======== Data extracts

-- ==== Sys2Proof/Certificates/Slice0/Obligations.lean ====
section
/-! DEFINITION. The statements about the TK4610 model that the provers prove. -/

section

open Sys2Proof Sys2Proof.Machine

/-! ## The machine as a whole -/

/-- A step takes the command at the front of the queue and is that command's meaning on the rest. With nothing waiting the
part idles (the model's choice, log 3). -/
def Obligations.StepTakesFrontCommand : Prop :=
  (∀ (c : Instr) (rest : List Instr) (s : State),
      step { s with pending := c :: rest } = exec c { s with pending := rest }) ∧
  (∀ s : State, step { s with pending := [] } = .next { s with pending := [] })

/-- Every command answers a next state, in every state and for every operand, and leaves the queue alone. That a command
outside its occasion answers one (log 2), and a command whose operands are not well formed (log 30), is the model's choice. -/
def Obligations.EveryCommandAnswersNext : Prop :=
  ∀ (c : Instr) (s : State), ∃ t, exec c s = .next t ∧ t.pending = s.pending

/-- A command whose occasion does not hold changes nothing (the model's choice, log 2). -/
def Obligations.NoOccasionNoChange : Prop :=
  ∀ (c : Instr) (s : State), occasion c s = false → exec c s = .next s

/-- What only its own rows change: CBADDR, NOTICEEN and the Timebase (R169, R177, R178). -/
def Obligations.RegistersChangeOnlyByTheirRows : Prop :=
  ∀ (c : Instr) (s t : State), exec c s = .next t →
    ((∀ v, c ≠ .cbaddrWrite v) → c ≠ .hardReset → t.cbaddr = s.cbaddr) ∧
    ((∀ v, c ≠ .noticeenWrite v) → c ≠ .hardReset → t.noticeEn = s.noticeEn) ∧
    (c ≠ .timebaseTick → c ≠ .hardReset → c ≠ .reset → t.now = s.now)

/-- The wake history never holds more than WAKE_LIMIT entries (R87): every step keeps it. -/
def Obligations.WakeHistoryStaysBounded : Prop :=
  ∀ s t : State, s.wakeHistory.length ≤ s.settings.wakeLimit → step s = .next t →
    t.wakeHistory.length ≤ t.settings.wakeLimit

/-- No fault is recorded while the engine is STARTING or RUNNING (R171, R172, R174): every step keeps it. -/
def Obligations.NoFaultWhileStartingOrRunning : Prop :=
  ∀ s t : State, (s.engine.isStartingOrRunning = true → s.fault = .none) → step s = .next t →
    (t.engine.isStartingOrRunning = true → t.fault = .none)

/-- On each port no tag is held twice, and every entry is for a tile of the port (R79, R80): every step keeps both. -/
def Obligations.TagsHeldOnce : Prop :=
  (∀ s t : State, (∀ p, ((s.port p).inFlight.map (fun e => e.tag)).Nodup) → step s = .next t →
    ∀ p, ((t.port p).inFlight.map (fun e => e.tag)).Nodup) ∧
  ∀ s t : State, (∀ p, ∀ e ∈ (s.port p).inFlight, portOf e.tile = p) → step s = .next t →
    ∀ p, ∀ e ∈ (t.port p).inFlight, portOf e.tile = p

/-- The invariants above hold at reset. -/
def Obligations.InvariantsHoldAtReset : Prop :=
  State.reset.wakeHistory.length ≤ State.reset.settings.wakeLimit ∧
  (State.reset.engine.isStartingOrRunning = true → State.reset.fault = .none) ∧
  ∀ p, ((State.reset.port p).inFlight.map (fun e => e.tag)).Nodup ∧
    ∀ e ∈ (State.reset.port p).inFlight, portOf e.tile = p

/-! ## Resets (R178) -/

/-- The state after reset, where the spec gives it: engine, walkers, slots, tiles, ports, budget, Event Unit, settings,
registers. -/
def Obligations.ResetState : Prop :=
  State.reset.engine = .off ∧ State.reset.fault = .none ∧ State.reset.cbaddr = 0 ∧ State.reset.now = 0 ∧
  State.reset.notice.toWord = 0 ∧ State.reset.noticeEn.toWord = 0 ∧ State.reset.irq = false ∧ State.reset.tileChg = 0 ∧
  (∀ c, (State.reset.walker c).state = .idle ∧ (State.reset.walker c).cause = .none ∧ (State.reset.walker c).park = 0 ∧
    (State.reset.walker c).work = .none ∧ (State.reset.walker c).rescanPending = false ∧
    (State.reset.walker c).pollDue = none) ∧
  (∀ i, State.reset.slot i = .free) ∧
  (∀ x, (State.reset.tile x).state = .absent ∧ (State.reset.tile x).identity = none ∧
    (State.reset.tile x).geometry = none ∧ (State.reset.tile x).shown = none ∧ (State.reset.tile x).band = none ∧
    (State.reset.tile x).inverted = none ∧ (State.reset.tile x).window = none ∧ (State.reset.tile x).roll = none ∧
    (State.reset.tile x).wakeAck = none ∧ (State.reset.tile x).settleDue = none ∧ (State.reset.tile x).readyDue = none ∧
    (State.reset.tile x).restDue = none ∧ (State.reset.tile x).lastPixelAck = none ∧ (State.reset.tile x).armed = false ∧
    (State.reset.tile x).stream = none ∧ (State.reset.tile x).credits = 0 ∧
    (State.reset.tile x).configInFlight = false ∧ (State.reset.tile x).lastError = none ∧
    (State.reset.tile x).lastFault = 0 ∧ (State.reset.tile x).changedAt = 0 ∧ (State.reset.tile x).changeCount = 0) ∧
  (∀ p, (State.reset.port p).state = .down ∧ (State.reset.port p).inFlight = [] ∧ (State.reset.port p).quarantined = 0 ∧
    (State.reset.port p).attemptDue = none ∧ (State.reset.port p).waitDue = none ∧
    (State.reset.port p).transmitting = none) ∧
  State.reset.wakeHistory = [] ∧ State.reset.wakeList = [] ∧ State.reset.waitList = [] ∧
  State.reset.sync0 = false ∧ State.reset.sync1 = false ∧
  State.reset.settings.normalHead = 0 ∧ State.reset.settings.priorityHead = 0 ∧
  State.reset.settings.statusArea = none ∧ State.reset.settings.pollMs = 0 ∧ State.reset.settings.replyMs = 10 ∧
  State.reset.settings.wakeLimit = 1 ∧ State.reset.settings.wakeWindowMs = 1000 ∧
  State.reset.settings.wakeGapMs = 100 ∧ State.reset.settings.settleMs = 100 ∧ State.reset.settings.readyMs = 100 ∧
  State.reset.settings.restMs = 100 ∧ State.reset.settings.minAwakeMs = 0 ∧ State.reset.settings.holdMs = 0 ∧
  State.reset.settings.sync0 = none ∧ State.reset.settings.sync1 = none ∧
  (∀ a : Fin 4, State.reset.settings.apertures[a].size = 0)

/-- RESET puts every block at its reset values and keeps CBADDR and NOTICEEN; RESET_N's assertion clears those too, and its
release ends the reset. Every shared-memory access that has begun runs to its end, which has no effect, while RESET_N is low
too (R118, R178). What a reset has no value for (the pins; the model's own fields, logs 7, 8, 10) stays. Of the accesses made
for one thing the first begun is the one that ended (the model's choice, log 35). That a trigger filter counts its 4 µs from
the reset, however long its pin has stood, is the model's choice too (log 7). -/
def Obligations.BothResets : Prop :=
  ∀ s : State,
    (s.resetLow = false → exec .reset s = .next
      { State.reset with
        pending := s.pending, readBytes := s.readBytes, cbaddr := s.cbaddr, noticeEn := s.noticeEn, cutAccesses := s.accesses,
        trig0 := ⟨s.trig0.pin, none, true⟩, trig1 := ⟨s.trig1.pin, none, true⟩, choices := s.choices }) ∧
    exec .hardReset s = .next
      { State.reset with
        pending := s.pending, readBytes := s.readBytes, resetLow := true, cutAccesses := s.accesses,
        trig0 := ⟨s.trig0.pin, none, false⟩, trig1 := ⟨s.trig1.pin, none, false⟩, choices := s.choices } ∧
    (s.resetLow = true → exec .resetNRelease s = .next
      { s with resetLow := false, trig0 := ⟨s.trig0.pin, none, true⟩, trig1 := ⟨s.trig1.pin, none, true⟩ }) ∧
    (∀ c t, (c = .reset ∧ s.resetLow = false) ∨ c = .hardReset → exec c s = .next t → t.accesses = s.accesses) ∧
    (∀ c a, accessEnded c = some a → (∃ v ∈ s.cutAccesses, v.id = a) → exec c s = .next
      { s with cutAccesses := s.cutAccesses.eraseP (fun v => decide (v.id = a)) })

/-- While RESET_N is held low the part stays in its reset state: reads return 0, writes and everything else but the end of an
access begun before are ignored (R178). -/
def Obligations.HeldInReset : Prop :=
  ∀ s : State, s.resetLow = true →
    (∀ c : Instr, (match c with
      | .hardReset => False | .resetNRelease => False | .trigPinChange _ _ => False | .tilechgRead _ _ => False
      | _ => True) → (∀ a, accessEnded c = some a → s.accessCut a = false) → exec c s = .next s) ∧
    (∀ off len, s.readRegister off len = List.replicate len 0) ∧
    (∀ off len, exec (.tilechgRead off len) s = .next { s with readBytes := List.replicate len 0 })

/-! ## The register window (R169, R170, R176, R182) -/

/-- R182, whole: narrower reads and writes, and offsets that hold no register. -/
def Obligations.WindowAccesses : Prop :=
  ∀ s : State, s.resetLow = false →
    (∀ off len k : Nat, (len = 1 ∨ len = 2 ∨ len = 4) → off % len = 0 → k < len →
      (s.readRegister off len)[k]? = (wordBytes (s.register off))[off % 4 + k]?) ∧
    (∀ off len : Nat, 1 ≤ len → off + len ≤ 4 →
      exec (.tilechgRead off len) s = .next { s with tileChg := 0, readBytes := s.readRegister (0x1C + off) len }) ∧
    (∀ off len : Nat, ∀ v : Word, len ≠ 4 → registerWriteCommand off len v = .registerWriteIgnored off len) ∧
    (∀ off len : Nat, len ≠ 4 → off < 8 →
      exec (.registerWriteIgnored off len) s = .next { s with notice := { s.notice with refused := true } }) ∧
    (∀ off len : Nat, len ≠ 4 → 8 ≤ off → exec (.registerWriteIgnored off len) s = .next s) ∧
    (∀ off : Nat, 0x24 ≤ off → s.register off = 0) ∧
    (∀ off len : Nat, ∀ v : Word, 0x24 ≤ off →
      registerWriteCommand off len v = .registerWriteIgnored off len ∧
      exec (.registerWriteIgnored off len) s = .next s)

/-- What each register shows, ENGSTATE field by field; the writable registers: CBADDR in OFF and HALTED, NOTICE written 1 to
clear, NOTICEEN replaced, and IRQ as their result (R169, R176, 12.7). The spare bits of NOTICE, NOTICEEN and TILECHG read as 0
and drop what is written (the model's choice, log 40). -/
def Obligations.RegistersReadAndWritten : Prop :=
  (∀ s : State,
      s.register 0x00 = s.cbaddr ∧ s.register 0x04 = 0 ∧ s.register 0x08 = s.engstateWord ∧
      s.register 0x0C = s.walkerN.park ∧ s.register 0x10 = s.walkerP.park ∧ s.register 0x14 = s.notice.toWord ∧
      s.register 0x18 = s.noticeEn.toWord ∧ s.register 0x1C = s.tileChg.setWidth 32 ∧ s.register 0x20 = 0x00024610#32 ∧
      s.engstateWord.toNat % 2 ^ 3 = s.engine.code ∧ s.engstateWord.toNat / 2 ^ 3 % 2 ^ 3 = s.fault.code ∧
      s.engstateWord.toNat / 2 ^ 6 % 2 ^ 2 = 0 ∧
      s.engstateWord.toNat / 2 ^ 8 % 2 ^ 3 = s.walkerN.state.code ∧
      s.engstateWord.toNat / 2 ^ 11 % 2 ^ 3 = s.walkerN.cause.code ∧ s.engstateWord.toNat / 2 ^ 14 % 2 ^ 2 = 0 ∧
      s.engstateWord.toNat / 2 ^ 16 % 2 ^ 3 = s.walkerP.state.code ∧
      s.engstateWord.toNat / 2 ^ 19 % 2 ^ 3 = s.walkerP.cause.code ∧ s.engstateWord.toNat / 2 ^ 22 % 2 ^ 2 = 0 ∧
      s.engstateWord.toNat / 2 ^ 24 % 2 ^ 3 = s.portA.state.code ∧ s.engstateWord.toNat / 2 ^ 27 % 2 = 0 ∧
      s.engstateWord.toNat / 2 ^ 28 % 2 ^ 3 = s.portB.state.code ∧ s.engstateWord.toNat / 2 ^ 31 = 0) ∧
  (∀ (v : Word) (s : State), s.resetLow = false →
      (s.engine.isOffOrHalted = true → exec (.cbaddrWrite v) s = .next { s with cbaddr := v }) ∧
      exec (.noticeWrite v) s = .next { s with notice :=
        { job := s.notice.job && !v.getLsbD 0, chain := s.notice.chain && !v.getLsbD 1,
          tile := s.notice.tile && !v.getLsbD 2, port := s.notice.port && !v.getLsbD 3,
          engine := s.notice.engine && !v.getLsbD 4, refused := s.notice.refused && !v.getLsbD 5,
          linkErr := s.notice.linkErr && !v.getLsbD 6 } } ∧
      exec (.noticeenWrite v) s = .next { s with noticeEn :=
        { job := v.getLsbD 0, chain := v.getLsbD 1, tile := v.getLsbD 2, port := v.getLsbD 3, engine := v.getLsbD 4,
          refused := v.getLsbD 5, linkErr := v.getLsbD 6 } } ∧
      (s.irq = true ↔ s.notice.toWord &&& s.noticeEn.toWord ≠ 0))

/-- A command in a state that does not take it, an unknown code, a CBADDR write outside OFF and HALTED and a narrow write to
CBADDR or COMMAND raise REFUSED and change nothing else (R169, R170, R182). -/
def Obligations.RefusedCommandsChangeNothingElse : Prop :=
  ∀ (c : Instr) (s : State), s.resetLow = false → commandRefused c s.engine = true →
    exec c s = .next { s with notice := { s.notice with refused := true } }

/-! ## The engine (R46, R47, R171 to R174) -/

/-- START: in OFF and HALTED the engine is STARTING with fault NONE and the control block's read begins; a CBADDR of 0 or not
64-aligned fails it with CB_INVALID (R46, R171). -/
def Obligations.StartTaken : Prop :=
  ∀ s : State, s.resetLow = false → s.engine.isOffOrHalted = true →
    ((s.cbaddr ≠ 0 ∧ s.cbaddr.toNat % 64 = 0) →
      exec .start s = .next { s with engine := .starting .controlBlock, fault := .none, cbRead := true }) ∧
    ((s.cbaddr = 0 ∨ s.cbaddr.toNat % 64 ≠ 0) →
      ∃ t, exec .start s = .next t ∧ t.engine = .halted ∧ t.fault = .cbInvalid ∧
        t.notice = { s.notice with engine := true } ∧ t.settings = s.settings ∧ t.cbRead = s.cbRead ∧
        t.tiles = s.tiles ∧ t.slots = s.slots ∧ t.portA = s.portA ∧ t.portB = s.portB ∧ t.walkerN = s.walkerN ∧
        t.walkerP = s.walkerP ∧ t.wakeHistory = s.wakeHistory)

================

Copy all the lines above that hold the string "tiles".

◆ Result for this task:
/-- The state after reset, where the spec gives it: engine, walkers, slots, tiles, ports, budget, Event Unit, settings,
        t.tiles = s.tiles ∧ t.slots = s.slots ∧ t.portA = s.portA ∧ t.portB = s.portB ∧ t.walkerN = s.walkerN ∧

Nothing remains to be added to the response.